La escalada que nadie sabe cómo parar
Las alarmas sonaron en Bahrein. Arabia Saudí derribó drones. Y sobre el oeste de Teherán, las cámaras captaron destellos y columnas de humo este sábado al amanecer. Israel dijo que había comenzado una “amplia oleada” de ataques. Irán respondió lanzando misiles.
Pero esto es solo el preludio, según advierten desde Washington. Un funcionario estadounidense habla de que se avecina “el mayor bombardeo” hasta ahora. Una campaña que, prometen, será la más intensa de este conflicto que ya cumple una semana.
“La ‘mayor campaña de bombardeos’ de la guerra aún estaba por venir”, dijo el secretario del Tesoro de EE.UU., Scott Bessent, en televisión.
Mientras los misiles vuelan, las declaraciones desde Washington añaden leña al fuego. Donald Trump publicó en sus redes: “¡No habrá acuerdo con Irán excepto rendición incondicional!”. Y fue más allá: dijo que Estados Unidos debería participar en la elección del sucesor del ayatolá Jamenei, fallecido en los primeros ataques.
La respuesta iraní no se hizo esperar. Su embajador en la ONU, Amir Saeid Iravani, fue contundente:
“Irán no acepta y nunca permitirá que ninguna potencia extranjera interfiera en sus asuntos internos”.
El mapa se ensancha, la economía tiembla
Lo que empezó como un intercambio entre dos países ya salpica a toda la región. Las sirenas sonaron en Bahrein por un ataque iraní. Arabia Saudí reportó haber destruido drones dirigidos a su yacimiento petrolero de Shaybah y derribado un misil hacia una base aérea con tropas estadounidenses.
Y ahí está el dato que hace temblar los mercados globales: el ministro de Energía de Qatar advirtió al Financial Times que la guerra podría “derribar las economías del mundo”. Pronostica un cierre masivo de las exportaciones energéticas del Golfo que podría llevar el petróleo a 150 dólares el barril. Este viernes, el crudo estadounidense superó los 90 dólares por primera vez en más de dos años.
En Líbano, la situación es dramática.

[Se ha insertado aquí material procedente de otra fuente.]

-- ==== Sys2Proof/Machine/RegNames.lean ====
section
/-! DEFINITION. The names of the BAR0 registers and of their fields (R9, R15, R63), written from the register tables of
spec/: one `R.` name per register (its BAR0 offset) and one `F.` name per field. -/

namespace Sys2Proof.Machine

/-- A field of a 32-bit register: the register's BAR0 offset, the field's lowest bit and its width. -/
structure Fld where
  reg : Nat
  lo  : Nat
  w   : Nat
  deriving DecidableEq, Repr
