/-- What the block has sent outside: the model's own record of it, newest first. -/
inductive Out where
  /-- An MSI-X message for a vector (R84). -/
  | irq (vector : Nat)
  /-- A read completed with data (R62). -/
  | data (value : Nat)
  /-- A read completed with Completer Abort (R62). -/
  | completerAbort
  /-- A read completed with Unsupported Request (R61, R62). -/
  | unsupported
  /-- A host-memory write request sent with the poisoned (EP) bit (R77). -/
  | epWrite (addr len : Nat)
  /-- A frame left a link's transmitter; `errored` is an errored end of frame. -/
  | frame (link : Nat) (bytes : List Byte) (errored : Bool)
  /-- A host-memory write request of command data sent with the Relaxed Ordering attribute (R56). -/
  | roWrite (addr len : Nat)
  /-- A frame copied to link-management firmware (R95), with the timebase count at its timestamp point if it is an event message
  (R19, R359). -/
  | ptpCopy (link : Nat) (bytes : List Byte) (stamp : Option Nat)
  /-- The timebase count at the timestamp point of an event message that link-management firmware has sent (R19, R359). -/
  | ptpSent (link : Nat) (stamp : Nat)
  /-- A Luapo flit other than IDLE was given to a link's transmitter; it leaves in the lanes' codewords, as IDLE flits do. -/
  | flit (link : Nat) (bytes : List Byte)
  /-- A codeword left on a wavelength of a Luapo link, as its 2,720 PAM4 levels, two bits each (R365). -/
  | codeword (link wavelength : Nat) (levels : Nat)
  /-- A record of the freeze capture port (R444-R446). -/
  | capture (bytes : List Byte)
  /-- The same record as it leaves on CAP0-CAP3: each lane's line bits from K27.7 to the comma after K29.7, the first sent lowest
  (R447). -/
  | capturePort (lanes : List Nat)
  /-- A reply on the management bus (R466, R467). -/
  | mgmt (bytes : List Byte)
  /-- Bits shifted out of TDO (R448). -/
  | tdo (bits : List Bool)
  deriving DecidableEq, Repr

/-- The timebase and its servo (R17-R26), and the free-running core-cycle count (R45, R195). -/
structure Clock where
  /-- Core cycles since the release of internal reset (R195). -/
  cycle : Nat := 0
  /-- The timebase count in 0.4 ns ticks (R18). -/
  time : Nat := 0
  /-- Whether a stroke is current; STK_NOW reads all ones while not (R26, R469). -/
  strokes : Bool := false
  /-- The current stroke number (R23), meaningful while `strokes`. -/
  now : Nat := 0
  /-- The timebase count of the boundary that opened the current stroke. -/
  openTime : Nat := 0
  /-- Core cycle of the last boundary (R120). -/
  openCycle : Nat := 0
  /-- Strokes start when the count reaches count(STK_BASE) (R469). -/
  armed : Bool := false
  /-- The part's own running time at the servo's last valid measurement, in ticks (R21). -/
  lastValid : Option Nat := none
  /-- The expected interval that the last PTP or PPS measurement gave, in ticks (R21). -/
  interval : Nat := 0
  /-- ENABLE was cleared while strokes ran and has not been set since (R21, R26). -/
  cleared : Bool := false
  /-- The last measured offset in ns (R90). -/
  lastOffset : Int := 0
  /-- Timebase ticks the servo has still to slew in (R20). -/
  slew : Int := 0
  /-- Ticks passed since the servo last corrected one (R20). -/
  slewAcc : Nat := 0
  /-- The stroke's lowest clock fraction in eighths and its cycles below full rate (R47). -/
  lowest : Nat := 8
  below : Nat := 0
  /-- The part's own running time in ticks of 0.4 ns, that nothing steps or slews. -/
  real : Nat := 0
  /-- The core clock runs at `num`/`den` of its rate (R419); parts of a tick carried, in 1/`num`. -/
  num : Nat := 1
  den : Nat := 1
  frac : Nat := 0
  /-- A measurement beyond the step limit has come while LOST: only a restart ends it (R22). -/
  stepLost : Bool := false
  /-- The marker taken last: its stroke number, HOPS and link (R377). -/
  marker : Option (Nat × Nat × Nat) := none
  deriving DecidableEq, Repr

/-- One command of a fetched list (R70), or a stretch of the list whose fetch was refused (R86). -/
inductive Fetched where
  /-- A command's 32 bytes and its extension words. -/
  | cmd (bytes : List Byte)
  /-- A command whose extension words run past LIST_LEN (R71). -/
  | cut (bytes : List Byte)
  /-- A command whose words lie outside every DMA window, at this address: its first 32 bytes where these were fetched, and the
  bytes of the list from it on (R86). -/
  | refused (addr : Nat) (head : List Byte) (left : Nat)
  deriving DecidableEq, Repr

/-- The command a queue executes, or whose float it waits for. -/
structure Run where
  /-- Core cycle, timebase count and stroke number in its start cycle (R74). -/
  start : Nat
  startTime : Nat
  startStroke : Nat
  /-- Core cycles charged so far (R32). -/
  charged : Nat := 0
  /-- Work done, in eighths of a core cycle at full clock (R42, R45, R420). -/
  work8 : Nat := 0
  /-- A WAIT not satisfied when it started: its waiting is not charged (R32). -/
  waiting : Bool := false
  /-- An update of its float has satisfied it since (R83). -/
  met : Bool := false
  /-- Core cycles in which its units served the packet path, and the first core cycle not counted yet (R41-R44). -/
  yielded : Nat := 0
  yieldTo : Nat := 0
  /-- Its host ranges have passed the check against the windows, and the bytes of them whose requests were issued before the
  last rewriting of a window (R86, R91). -/
  checked : Bool := false
  issued : Nat := 0
  deriving DecidableEq, Repr

/-- A completion record not yet written (R78). -/
structure Rec where
  slot : Nat
  status : Nat
  first : Nat
  count : Nat
  cycles : Nat
  stroke : Nat
  last : Bool
  irq : Bool
  /-- Core cycle in which it was put to the waiting records (R110). -/
  at_ : Nat := 0
  deriving DecidableEq, Repr

/-- A command queue beyond its registers (R64-R80, R32-R43). -/
structure Queue where
  sqTail : Nat := 0
  cqHead : Nat := 0
  /-- The PHASE of the next record (R78). -/
  phase : Bool := true
  /-- Whether a list is held, its submission slot, its descriptor's NOTIFY. -/
  active : Bool := false
  slot : Nat := 0
  notify : Bool := false
  /-- The commands of the list not yet completed, and the index of the first of them. -/
  cmds : List Fetched := []
  idx : Nat := 0
  cur : Option Run := none
  /-- Records waiting for a slot, oldest first. -/
  recs : List Rec := []
  /-- A stop is in progress (R80): HALTED follows its last record, unless ENABLE was set again. -/
  stopping : Bool := false
  rearmed : Bool := false
  /-- Records with IRQ since the vector last fired, and the core cycle of the oldest (R84). -/
  irqCount : Nat := 0
  irqSince : Nat := 0
  /-- Cycles charged in the current stroke (R33). -/
  spent : Nat := 0
  /-- Cycles lost in the stroke, in eighths: to the power clamp and to the halving of a brownout window (R42, R43). -/
  lostClamp : Nat := 0
  lostHalf : Nat := 0
  /-- Cycles spent waiting for a unit, by the queue of higher order that held it on rung 4 (R43). -/
  lostTo : SMap Nat := []
  /-- Cycles its units served the packet path, by 64 × rung + link (R41, R43). -/
  lostLinks : SMap Nat := []
  deriving DecidableEq, Repr

/-- The event ring beyond its registers (R87, R88). -/
structure EventRing where
  seq : Nat := 0
  phase : Bool := true
  irqCount : Nat := 0
  irqSince : Nat := 0
  deriving DecidableEq, Repr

El Ministerio de Salud reporta 217 muertos y 798 heridos por ataques israelíes desde el lunes. Las carreteras de Beirut se colapsaron con gente intentando huir mientras el humo cubría los distritos del sur.
Jihan Shehadeh, una desplazada entre miles, lo resumía con crudeza:
“¿Qué podemos hacer? Rezamos aquí bajo el árbol. Durante la noche dormimos en el coche porque no hay lugar donde quedarse”.
Los muertos cuentan otra historia
Las cifras oficiales hablan de al menos 1.230 fallecidos en Irán, más de 200 en Líbano y alrededor de una docena en Israel. Seis militares estadounidenses han perdido la vida.
Pero hay una tragedia que duele especialmente: la explosión en una escuela en Minab, al sureste de Teherán, el pasado 28 de febrero. Medios estatales iraníes dicen que murieron más de 165 personas, la mayoría niños. Nueva información con imágenes satelitales y análisis expertos apunta a que probablemente fue causada por ataques aéreos estadounidenses.
Mientras tanto, aparece un nuevo actor entre bambalinas: Rusia. Dos funcionarios al tanto de inteligencia estadounidense dicen que Moscú le ha proporcionado a Irán información que podría ayudar a Teherán a atacar buques y aeronaves estadounidenses en la región. Es el primer indicio claro de que Putin intenta meter su cuchara en este conflicto.
El presidente iraní, Masoud Pezeshkian, escribió vagamente sobre “esfuerzos de mediación” iniciados por “algunos países”. Pero con Trump exigiendo rendición incondicional e Israel preparando su mayor ofensiva, hoy por hoy, la mesa de negociación parece un espejismo lejano.